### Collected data
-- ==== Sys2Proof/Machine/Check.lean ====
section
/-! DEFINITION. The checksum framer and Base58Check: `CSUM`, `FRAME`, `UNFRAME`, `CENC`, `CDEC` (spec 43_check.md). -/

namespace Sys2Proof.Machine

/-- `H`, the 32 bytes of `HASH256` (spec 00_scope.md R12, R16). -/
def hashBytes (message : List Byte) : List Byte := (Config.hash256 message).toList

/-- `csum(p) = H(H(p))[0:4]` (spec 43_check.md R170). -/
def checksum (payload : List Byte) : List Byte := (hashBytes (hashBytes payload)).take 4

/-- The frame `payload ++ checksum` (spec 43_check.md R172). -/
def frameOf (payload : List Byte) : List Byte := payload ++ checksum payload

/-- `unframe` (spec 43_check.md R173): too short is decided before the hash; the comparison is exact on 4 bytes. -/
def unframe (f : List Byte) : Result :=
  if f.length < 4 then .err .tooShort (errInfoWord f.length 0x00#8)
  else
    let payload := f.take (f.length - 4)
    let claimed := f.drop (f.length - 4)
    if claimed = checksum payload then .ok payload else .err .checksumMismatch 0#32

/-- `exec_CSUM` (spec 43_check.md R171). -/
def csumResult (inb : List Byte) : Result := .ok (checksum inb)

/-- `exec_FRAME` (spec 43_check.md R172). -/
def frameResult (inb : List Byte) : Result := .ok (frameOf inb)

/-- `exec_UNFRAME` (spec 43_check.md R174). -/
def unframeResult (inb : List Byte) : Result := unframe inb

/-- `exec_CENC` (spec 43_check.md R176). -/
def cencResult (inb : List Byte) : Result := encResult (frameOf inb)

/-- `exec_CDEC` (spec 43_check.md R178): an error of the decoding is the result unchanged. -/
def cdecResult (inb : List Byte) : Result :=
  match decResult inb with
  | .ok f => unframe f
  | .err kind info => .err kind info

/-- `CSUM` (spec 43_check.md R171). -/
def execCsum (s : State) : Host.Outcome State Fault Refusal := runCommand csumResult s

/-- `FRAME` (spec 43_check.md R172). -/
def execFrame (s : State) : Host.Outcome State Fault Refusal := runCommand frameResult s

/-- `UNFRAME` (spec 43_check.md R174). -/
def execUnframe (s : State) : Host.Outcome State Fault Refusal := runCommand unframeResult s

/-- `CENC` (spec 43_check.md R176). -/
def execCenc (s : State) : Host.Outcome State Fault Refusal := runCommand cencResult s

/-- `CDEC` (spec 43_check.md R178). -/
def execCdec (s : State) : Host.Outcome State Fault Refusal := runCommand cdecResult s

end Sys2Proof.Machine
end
--
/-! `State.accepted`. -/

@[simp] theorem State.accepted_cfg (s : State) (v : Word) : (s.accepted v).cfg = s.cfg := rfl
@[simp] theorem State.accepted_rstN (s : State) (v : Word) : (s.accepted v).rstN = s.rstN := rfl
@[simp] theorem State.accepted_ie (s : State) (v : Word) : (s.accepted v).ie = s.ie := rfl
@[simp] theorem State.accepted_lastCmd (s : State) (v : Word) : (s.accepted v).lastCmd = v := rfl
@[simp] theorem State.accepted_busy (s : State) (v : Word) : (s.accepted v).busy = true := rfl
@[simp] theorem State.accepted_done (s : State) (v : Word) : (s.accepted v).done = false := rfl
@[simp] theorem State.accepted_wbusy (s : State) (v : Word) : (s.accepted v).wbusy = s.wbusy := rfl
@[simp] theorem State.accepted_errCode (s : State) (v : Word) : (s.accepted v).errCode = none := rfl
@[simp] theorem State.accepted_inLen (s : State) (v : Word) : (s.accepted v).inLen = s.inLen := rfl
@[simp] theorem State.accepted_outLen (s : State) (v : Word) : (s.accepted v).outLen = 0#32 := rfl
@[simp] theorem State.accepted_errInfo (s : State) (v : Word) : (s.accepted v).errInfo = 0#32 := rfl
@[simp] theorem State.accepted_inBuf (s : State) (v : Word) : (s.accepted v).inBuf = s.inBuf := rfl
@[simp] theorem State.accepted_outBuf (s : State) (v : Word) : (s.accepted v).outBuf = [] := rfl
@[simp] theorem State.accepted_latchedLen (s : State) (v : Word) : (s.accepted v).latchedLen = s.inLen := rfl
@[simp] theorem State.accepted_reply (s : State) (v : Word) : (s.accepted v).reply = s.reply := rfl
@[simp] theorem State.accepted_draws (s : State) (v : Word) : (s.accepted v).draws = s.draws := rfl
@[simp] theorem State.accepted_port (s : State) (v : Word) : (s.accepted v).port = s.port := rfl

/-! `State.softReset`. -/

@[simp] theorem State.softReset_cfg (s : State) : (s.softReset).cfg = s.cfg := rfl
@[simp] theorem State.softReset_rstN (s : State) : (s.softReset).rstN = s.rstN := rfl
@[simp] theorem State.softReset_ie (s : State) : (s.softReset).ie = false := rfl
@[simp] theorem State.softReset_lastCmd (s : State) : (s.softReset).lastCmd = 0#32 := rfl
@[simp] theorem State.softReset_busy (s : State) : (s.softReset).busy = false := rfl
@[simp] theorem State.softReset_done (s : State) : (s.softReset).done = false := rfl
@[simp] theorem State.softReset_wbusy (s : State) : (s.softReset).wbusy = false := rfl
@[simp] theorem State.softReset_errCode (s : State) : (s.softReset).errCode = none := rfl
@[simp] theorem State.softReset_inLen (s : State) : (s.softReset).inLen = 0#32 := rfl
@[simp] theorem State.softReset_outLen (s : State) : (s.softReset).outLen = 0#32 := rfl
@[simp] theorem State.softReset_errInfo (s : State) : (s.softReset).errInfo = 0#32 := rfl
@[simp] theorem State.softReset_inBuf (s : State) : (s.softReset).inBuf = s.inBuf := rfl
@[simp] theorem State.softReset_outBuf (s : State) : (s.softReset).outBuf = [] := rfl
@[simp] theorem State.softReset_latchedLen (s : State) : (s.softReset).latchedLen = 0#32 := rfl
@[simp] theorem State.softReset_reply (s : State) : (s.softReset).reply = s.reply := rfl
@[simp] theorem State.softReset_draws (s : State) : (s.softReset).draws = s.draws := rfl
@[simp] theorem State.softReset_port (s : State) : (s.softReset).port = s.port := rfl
---
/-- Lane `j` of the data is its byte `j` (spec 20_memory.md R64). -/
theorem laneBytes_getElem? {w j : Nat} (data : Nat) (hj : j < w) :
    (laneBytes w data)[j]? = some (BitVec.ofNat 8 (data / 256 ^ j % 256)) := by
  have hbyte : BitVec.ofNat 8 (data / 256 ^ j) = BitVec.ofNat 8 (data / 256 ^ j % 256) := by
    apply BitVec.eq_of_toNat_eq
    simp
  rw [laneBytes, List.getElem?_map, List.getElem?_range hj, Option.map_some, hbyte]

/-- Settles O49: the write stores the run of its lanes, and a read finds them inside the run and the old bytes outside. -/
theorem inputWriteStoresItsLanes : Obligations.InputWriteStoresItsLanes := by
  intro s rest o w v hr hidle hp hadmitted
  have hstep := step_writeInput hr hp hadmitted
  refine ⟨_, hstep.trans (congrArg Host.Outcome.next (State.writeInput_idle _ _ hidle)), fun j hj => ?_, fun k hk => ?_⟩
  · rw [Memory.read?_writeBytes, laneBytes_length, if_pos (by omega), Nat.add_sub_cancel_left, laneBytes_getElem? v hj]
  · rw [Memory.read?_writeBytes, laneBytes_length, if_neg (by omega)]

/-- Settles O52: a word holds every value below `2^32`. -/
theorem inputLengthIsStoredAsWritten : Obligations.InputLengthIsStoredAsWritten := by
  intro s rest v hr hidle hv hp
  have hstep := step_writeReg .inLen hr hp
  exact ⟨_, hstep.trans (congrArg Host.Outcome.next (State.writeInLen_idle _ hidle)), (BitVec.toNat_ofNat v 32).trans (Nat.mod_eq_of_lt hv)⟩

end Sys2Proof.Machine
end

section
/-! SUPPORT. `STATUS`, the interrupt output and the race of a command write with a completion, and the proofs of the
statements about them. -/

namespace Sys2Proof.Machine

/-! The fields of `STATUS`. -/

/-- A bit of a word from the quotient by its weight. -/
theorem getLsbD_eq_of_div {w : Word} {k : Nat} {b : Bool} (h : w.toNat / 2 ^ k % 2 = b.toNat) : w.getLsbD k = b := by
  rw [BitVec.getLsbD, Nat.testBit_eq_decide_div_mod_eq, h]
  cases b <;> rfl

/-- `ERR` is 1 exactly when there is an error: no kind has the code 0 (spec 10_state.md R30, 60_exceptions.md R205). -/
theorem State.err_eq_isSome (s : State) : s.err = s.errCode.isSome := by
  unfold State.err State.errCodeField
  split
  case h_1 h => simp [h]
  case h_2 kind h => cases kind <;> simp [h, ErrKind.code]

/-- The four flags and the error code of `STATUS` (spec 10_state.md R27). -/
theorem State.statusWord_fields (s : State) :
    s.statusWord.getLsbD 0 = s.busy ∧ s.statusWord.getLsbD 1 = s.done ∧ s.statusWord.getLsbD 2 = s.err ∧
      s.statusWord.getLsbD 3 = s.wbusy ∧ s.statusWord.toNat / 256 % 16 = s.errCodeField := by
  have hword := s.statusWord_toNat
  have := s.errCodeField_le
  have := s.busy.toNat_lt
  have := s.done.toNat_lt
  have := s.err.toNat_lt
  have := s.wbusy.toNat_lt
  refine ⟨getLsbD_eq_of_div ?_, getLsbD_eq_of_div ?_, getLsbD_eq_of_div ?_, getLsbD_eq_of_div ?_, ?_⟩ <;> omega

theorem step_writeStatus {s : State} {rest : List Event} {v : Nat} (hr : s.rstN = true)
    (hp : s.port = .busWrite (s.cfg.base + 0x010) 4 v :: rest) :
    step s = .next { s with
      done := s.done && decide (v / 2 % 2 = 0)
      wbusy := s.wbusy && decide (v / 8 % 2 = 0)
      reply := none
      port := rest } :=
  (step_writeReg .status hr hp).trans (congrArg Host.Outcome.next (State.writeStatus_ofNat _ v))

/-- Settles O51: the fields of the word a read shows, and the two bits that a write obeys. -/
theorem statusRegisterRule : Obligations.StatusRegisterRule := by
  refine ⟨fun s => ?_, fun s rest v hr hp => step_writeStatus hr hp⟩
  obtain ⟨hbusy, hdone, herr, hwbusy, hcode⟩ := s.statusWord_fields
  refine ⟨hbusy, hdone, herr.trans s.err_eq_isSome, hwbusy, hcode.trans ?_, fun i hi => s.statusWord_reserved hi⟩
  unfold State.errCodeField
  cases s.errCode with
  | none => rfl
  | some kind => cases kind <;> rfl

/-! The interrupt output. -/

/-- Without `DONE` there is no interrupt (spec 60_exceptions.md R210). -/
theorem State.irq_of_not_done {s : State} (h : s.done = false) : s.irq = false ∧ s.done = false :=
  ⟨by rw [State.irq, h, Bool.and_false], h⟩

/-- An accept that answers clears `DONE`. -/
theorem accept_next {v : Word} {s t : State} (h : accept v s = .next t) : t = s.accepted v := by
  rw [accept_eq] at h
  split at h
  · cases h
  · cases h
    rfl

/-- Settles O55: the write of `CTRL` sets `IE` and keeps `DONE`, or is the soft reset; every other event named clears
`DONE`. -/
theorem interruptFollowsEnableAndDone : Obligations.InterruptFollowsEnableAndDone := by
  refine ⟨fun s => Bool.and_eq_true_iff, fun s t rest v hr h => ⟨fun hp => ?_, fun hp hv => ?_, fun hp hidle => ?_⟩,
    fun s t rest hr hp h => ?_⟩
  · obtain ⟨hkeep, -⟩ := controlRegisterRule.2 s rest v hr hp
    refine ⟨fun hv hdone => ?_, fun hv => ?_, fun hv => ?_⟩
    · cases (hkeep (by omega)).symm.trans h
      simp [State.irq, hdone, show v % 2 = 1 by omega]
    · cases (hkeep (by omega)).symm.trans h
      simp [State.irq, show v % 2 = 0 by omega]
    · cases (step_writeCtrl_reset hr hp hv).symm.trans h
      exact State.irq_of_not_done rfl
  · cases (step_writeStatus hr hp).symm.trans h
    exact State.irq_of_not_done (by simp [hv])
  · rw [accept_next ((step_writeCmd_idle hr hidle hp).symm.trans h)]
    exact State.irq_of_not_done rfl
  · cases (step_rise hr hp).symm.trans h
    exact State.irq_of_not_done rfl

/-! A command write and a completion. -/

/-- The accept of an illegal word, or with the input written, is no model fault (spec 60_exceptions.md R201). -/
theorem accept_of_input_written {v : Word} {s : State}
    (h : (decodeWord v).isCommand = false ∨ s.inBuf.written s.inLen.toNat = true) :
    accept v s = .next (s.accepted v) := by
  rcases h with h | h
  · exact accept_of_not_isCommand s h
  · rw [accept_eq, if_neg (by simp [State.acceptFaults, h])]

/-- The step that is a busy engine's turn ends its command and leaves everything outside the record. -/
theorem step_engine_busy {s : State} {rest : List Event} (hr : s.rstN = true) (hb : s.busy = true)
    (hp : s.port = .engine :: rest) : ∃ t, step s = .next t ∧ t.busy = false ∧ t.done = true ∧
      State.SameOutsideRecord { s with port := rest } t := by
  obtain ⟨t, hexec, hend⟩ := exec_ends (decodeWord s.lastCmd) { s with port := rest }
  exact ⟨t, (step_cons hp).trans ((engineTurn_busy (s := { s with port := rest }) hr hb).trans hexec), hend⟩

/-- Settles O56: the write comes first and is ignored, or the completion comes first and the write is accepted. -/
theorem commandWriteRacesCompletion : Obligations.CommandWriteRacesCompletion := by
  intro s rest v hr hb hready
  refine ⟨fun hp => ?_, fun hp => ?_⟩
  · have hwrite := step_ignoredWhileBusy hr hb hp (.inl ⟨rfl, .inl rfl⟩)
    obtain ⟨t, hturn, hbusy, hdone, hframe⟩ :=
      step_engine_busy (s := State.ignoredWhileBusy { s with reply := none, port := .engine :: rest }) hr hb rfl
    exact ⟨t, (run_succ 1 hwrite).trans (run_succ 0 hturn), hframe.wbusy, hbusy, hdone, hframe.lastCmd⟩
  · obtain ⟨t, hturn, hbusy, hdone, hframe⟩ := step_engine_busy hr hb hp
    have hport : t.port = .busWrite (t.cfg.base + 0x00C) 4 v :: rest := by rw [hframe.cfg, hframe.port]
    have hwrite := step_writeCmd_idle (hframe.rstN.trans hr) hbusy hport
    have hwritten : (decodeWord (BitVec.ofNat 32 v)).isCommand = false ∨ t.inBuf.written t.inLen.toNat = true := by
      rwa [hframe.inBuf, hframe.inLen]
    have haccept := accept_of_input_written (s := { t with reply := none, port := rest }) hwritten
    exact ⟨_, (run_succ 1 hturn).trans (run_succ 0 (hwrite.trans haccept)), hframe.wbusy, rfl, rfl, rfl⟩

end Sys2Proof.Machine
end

### Directions for this task
Please copy, exactly and with nothing else, the lines above beginning at the line that has "v).lastCmd = v := rfl" and ending with the line that has "v).errInfo = 0#32 := rfl".

### Task solution
@[simp] theorem State.accepted_lastCmd (s : State) (v : Word) : (s.accepted v).lastCmd = v := rfl
@[simp] theorem State.accepted_busy (s : State) (v : Word) : (s.accepted v).busy = true := rfl
@[simp] theorem State.accepted_done (s : State) (v : Word) : (s.accepted v).done = false := rfl
@[simp] theorem State.accepted_wbusy (s : State) (v : Word) : (s.accepted v).wbusy = s.wbusy := rfl
@[simp] theorem State.accepted_errCode (s : State) (v : Word) : (s.accepted v).errCode = none := rfl
@[simp] theorem State.accepted_inLen (s : State) (v : Word) : (s.accepted v).inLen = s.inLen := rfl
@[simp] theorem State.accepted_outLen (s : State) (v : Word) : (s.accepted v).outLen = 0#32 := rfl
@[simp] theorem State.accepted_errInfo (s : State) (v : Word) : (s.accepted v).errInfo = 0#32 := rfl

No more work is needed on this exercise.